* **Action item**
A bare number is required: the count of lines in the material below that hold the word "tables".
————
-- ==== Sys2Proof/Machine/Tbl.lean ====
section
/-!
DEFINITION. Tbl.lean: sparse tables of plain data. A table is a list of (key, value) pairs with keys strictly rising,
which lists no entry equal to what an unlisted key reads as; so equal tables are equal lists. Memories are tables of
bytes, the image is a table of words, the register file is a table of words.
-/
namespace Sys2Proof.Machine

/-- A sparse table from a number to an `α`. -/
abbrev Tbl (α : Type) := List (Nat × α)

/-- What the table holds under a key, `d` where it lists nothing. -/
def Tbl.get {α : Type} (t : Tbl α) (d : α) (k : Nat) : α :=
  match t with
  | [] => d
  | (i, v) :: rest => if i = k then v else Tbl.get rest d k

/-- The table without an entry for a key. -/
def Tbl.erase {α : Type} (t : Tbl α) (k : Nat) : Tbl α :=
  match t with
  | [] => []
  | (i, v) :: rest => if i = k then Tbl.erase rest k else (i, v) :: Tbl.erase rest k

/-- The table with `(k, v)` put in its place among rising keys, in front of an entry with the same key. -/
def Tbl.insert {α : Type} (t : Tbl α) (k : Nat) (v : α) : Tbl α :=
  match t with
  | [] => [(k, v)]
  | (i, w) :: rest => if k ≤ i then (k, v) :: (i, w) :: rest else (i, w) :: Tbl.insert rest k v

/-- The table with `v` under a key; writing what an unlisted key reads as removes the entry. -/
def Tbl.set {α : Type} [DecidableEq α] (t : Tbl α) (d : α) (k : Nat) (v : α) : Tbl α :=
  if v = d then t.erase k else (t.erase k).insert k v

/-- `f` applied to what the table holds under a key. -/
def Tbl.modify {α : Type} [DecidableEq α] (t : Tbl α) (d : α) (k : Nat) (f : α → α) : Tbl α :=
  t.set d k (f (t.get d k))

/-- The table with the values of `vs` under the keys from `k` on. -/
def Tbl.setMany {α : Type} [DecidableEq α] (t : Tbl α) (d : α) (k : Nat) (vs : List α) : Tbl α :=
  match vs with
  | [] => t
  | v :: rest => (t.set d k v).setMany d (k + 1) rest

/-- What the table holds under the `n` keys from `k` on. -/
def Tbl.getMany {α : Type} (t : Tbl α) (d : α) (k n : Nat) : List α :=
  (List.range n).map fun i => t.get d (k + i)

/-- The table without its entries under the `n` keys from `k` on: they read as unlisted. -/
def Tbl.clearRange {α : Type} (t : Tbl α) (k n : Nat) : Tbl α :=
  t.filter fun e => !(decide (k ≤ e.1) && decide (e.1 < k + n))

/-- The table's entries under the `n` keys from `k` on. -/
def Tbl.range {α : Type} (t : Tbl α) (k n : Nat) : Tbl α :=
  t.filter fun e => decide (k ≤ e.1) && decide (e.1 < k + n)

/-- The canonical form: keys strictly rising and no entry equal to `d`. -/
def Tbl.wf {α : Type} [DecidableEq α] (d : α) (t : Tbl α) : Bool :=
  match t with
  | [] => true
  | [(_, v)] => decide (v ≠ d)
  | (i, v) :: (j, w) :: rest => decide (v ≠ d) && decide (i < j) && Tbl.wf d ((j, w) :: rest)

/-- A sparse set of numbers, rising and without repeats. -/
abbrev NSet := List Nat

/-- The set with a number added in its place. -/
def NSet.add (t : NSet) (k : Nat) : NSet :=
  match t with
  | [] => [k]
  | i :: rest => if i = k then i :: rest else if k < i then k :: i :: rest else i :: NSet.add rest k

/-- The set without a number. -/
def NSet.del (t : NSet) (k : Nat) : NSet := t.filter fun i => decide (i ≠ k)

/-- The set with every number of a list added. -/
def NSet.addAll (t : NSet) (ks : List Nat) : NSet := ks.foldl NSet.add t

/-- A memory: bytes under their addresses. -/
abbrev Mem := Tbl Byte

/-- The 32-bit word of the four bytes from an address, least significant byte first (R4). -/
def Mem.word (m : Mem) (d : Byte) (a : Nat) : Word :=
  m.get d (a + 3) ++ m.get d (a + 2) ++ m.get d (a + 1) ++ m.get d a

/-- The memory with a word stored at four bytes, least significant byte first (R4). -/
def Mem.setWord (m : Mem) (d : Byte) (a : Nat) (w : Word) : Mem :=
  (((m.set d a (w.extractLsb' 0 8)).set d (a + 1) (w.extractLsb' 8 8)).set d (a + 2) (w.extractLsb' 16 8)).set d
    (a + 3) (w.extractLsb' 24 8)

/-- A list without the repeats of an element that stands before. -/
def dedup (l : List Nat) : List Nat := l.foldl NSet.add []

end Sys2Proof.Machine
end

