-- ==== Sys2Proof/Config.lean ====
section
/-!
DEFINITION. Config.lean: what an implementation fixes, and the values that the spec leaves open. None of these constants
has a value in the model, so nothing can be proved that depends on one.
-/
namespace Sys2Proof.Config

/-- A free word: what the spec leaves open, one for each draw (log 1). -/
opaque freeWord : Nat → Word

/-- A free bit, one for each draw (log 1). -/
opaque freeBit : Nat → Bool

/-- The pace, in handshakes per µs, that the factory layer of the pace-to-speed model predicts for an island at a set-point
code and a temperature in units of 0.1 °C (R395). The spec does not give the model. -/
opaque predictedPace : (isl code : Nat) → (temp : Int) → Nat

/-- A key written at manufacture (R509): 3 the commissioning key, 4 the Factory key. -/
opaque manufactureKey : (role : Nat) → List Byte

/-- The variant: true on TZ-640-X (R31). -/
opaque coated : Bool

/-- The largest output and input lengths of a station, by its product and serial number; R287 bounds both by 1,472. -/
opaque stationLengths : (vendorProduct : Word) → (serial : Nat) → Nat × Nat

/-- A station serves frames of a type, NVW (4) or DXF (5): its maker may leave out its non-volatile store or its dictionary
(R284, log 81). -/
opaque stationServes : (vendorProduct : Word) → (serial typ : Nat) → Bool

/-- A byte of the analogue forcing table as firmware keeps it: the forced values with their groups, and the byte's place in the
table (R47). The spec does not lay an entry out (log 86). -/
opaque analogForceByte : (forces : List (Nat × Word)) → (off : Nat) → BitVec 8

/-- A group's byte in the ownership table, by its owner (R47). The spec does not give the codes (log 86). -/
opaque ownerByte : (group : Nat) → (owner : Option Nat) → BitVec 8

end Sys2Proof.Config
end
————
* **Task answer**
2